If the size of the hand is consistent (or relatively consistent), then you could also perform N morphological erode operations until the thumb disappears, then N dilate operations to grow the fist back to its original approximate size. Subtract this fist-only blob from the original blob to get the thumb blob. Then uses the thumb blob direction (Feret's diameter) and/or center of mass relative to the fist blob center of mass to determine direction.
Techniques to find critical points (regions of strong direction change) are trickier. At the simplest, you might also use corner detectors and then check the distance from one corner to another to identify the place when the inner edge of the thumb meets the fist.
For more complex methods, look into papers about shape decomposition by authors such as Kimia, Siddiqi, and Xiaofing Mi.
MatchTemplate seems like a good fit for the problem you describe. In what way is it failing for you? If you are actually masking the thumbs-up/thumbs-down/thumbs-in-between signs as nicely as you show in your sample image then you have already done the most difficult part.

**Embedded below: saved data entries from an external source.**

section
/-! PROOFS. Runs of words from states that differ only in the scanner's own fields (spec/10_state.md R37):
writing those fields commutes with the effect of every word that neither reads nor writes them. -/

namespace Sys2Proof.Machine

/-- A block with the scanner's own fields overwritten (R37). -/
def Block.setScanner (b : Block) (m k : Fin 5) (p : Word) : Block :=
  (b.setCounters m k).setScanPos p

/-- Two states differ only in the scanner's fields when one is the other with them overwritten. -/
theorem sameButScanner_iff {s t : State} :
    sameButScanner s t ↔ ∃ m k p, t = s.setBlock (s.block.setScanner m k p) := by
  constructor
  · exact fun h => ⟨t.block.messCnt, t.block.maskCnt, t.block.scanPos, h⟩
  · rintro ⟨m, k, p, rfl⟩
    rfl

/-- Overwriting the scanner's fields commutes with a command that neither reads nor writes them: of the
other units' commands only STATUS reads them (R37) and only SRESET writes them. -/
theorem commandEffect_setScanner (c : Config) {i : Instr} (hu : unitOf i ≠ .scanner)
    (hs : i ≠ .status) (hr : i ≠ .sreset) (b : Block) (m k : Fin 5) (p : Word) :
    commandEffect c i (b.setScanner m k p) = (commandEffect c i b).setScanner m k p := by
  cases i with
  | sreset | status => contradiction
  | scanClr | scanByte | scanSkip | scanPos => exact absurd rfl hu
  | hexDec c1 c2 =>
    simp only [commandEffect, Block.hexDec]
    cases nib c1 <;> cases nib c2 <;> rfl
  | hexPush d =>
    simp only [commandEffect, Block.hexPush]
    cases nib d <;> rfl
  | _ => rfl

/-- A word that is neither a scanner command nor STATUS gives blocks that differ only in the scanner's
fields the same effect but for them. -/
theorem wordEffect_setScanner (c : Config) {w : Word}
    (hw : ∀ i, decode w = .command i → unitOf i ≠ .scanner ∧ i ≠ .status)
    (b : Block) (m k : Fin 5) (p : Word) :
    ∃ m' k' p', wordEffect c w (b.setScanner m k p) = (wordEffect c w b).setScanner m' k' p' := by
  have hf : (b.setScanner m k p).inFault = b.inFault := rfl
  rcases hd : decode w with i | _
  · obtain ⟨hu, hs⟩ := hw i hd
    simp only [wordEffect_of_command hd, hf]
    by_cases hr : i = .sreset
    · subst hr
      exact ⟨0, 0, 0#32, by rw [if_neg (by simp), if_neg (by simp)]; rfl⟩
    · refine ⟨m, k, p, ?_⟩
      split
      · rfl
      · exact commandEffect_setScanner c hu hs hr b m k p
  · simp only [wordEffect_of_illegal hd, hf]
    refine ⟨m, k, p, ?_⟩
    split <;> rfl

/-- From a state that meets the invariant every word has its effect. -/
theorem execWord_of_invariant {s : State} (h : s.block.Invariant) (w : Word) :
    execWord w s = .next (s.setBlock (wordEffect s.config w s.block)) := by
  rw [execWord_eq_applyToBlock, applyToBlock_of_invariant h]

MatchTemplate does not include rotation and scaling in the search space, so you should generate more templates from your reference image at all rotations you'd like to detect, and you should scale your templates to match the general size of the found thumbs up/thumbs down signs.
[edit]
The result array for MatchTemplate contains an integer value that specifies how well the fit of template in image is at that location. If you use CV_TM_SQDIFF then the lowest value in the result array is the location of best fit, if you use CV_TM_CCORR or CV_TM_CCOEFF then it is the highest value. If your scaled and rotated template images all have the same number of white pixels then you can compare the value of best fit you find for all different template images, and the template image that has the best fit overall is the one you want to select.
There are tons of rotation/scaling independent detection functions that could conceivably help you, but normalizing your problem to work with MatchTemplate is by far the easiest.
For the more advanced stuff, check out SIFT, Haar feature based classifiers, or one of the others available in OpenCV
I think you can get excellent results if you just compute the two points that have the furthest shortest path going through white. The direction in which the thumb is pointing is just the direction of the line that joins the two points.
You can do this easily by sampling points on the white area and using Floyd-Warshall.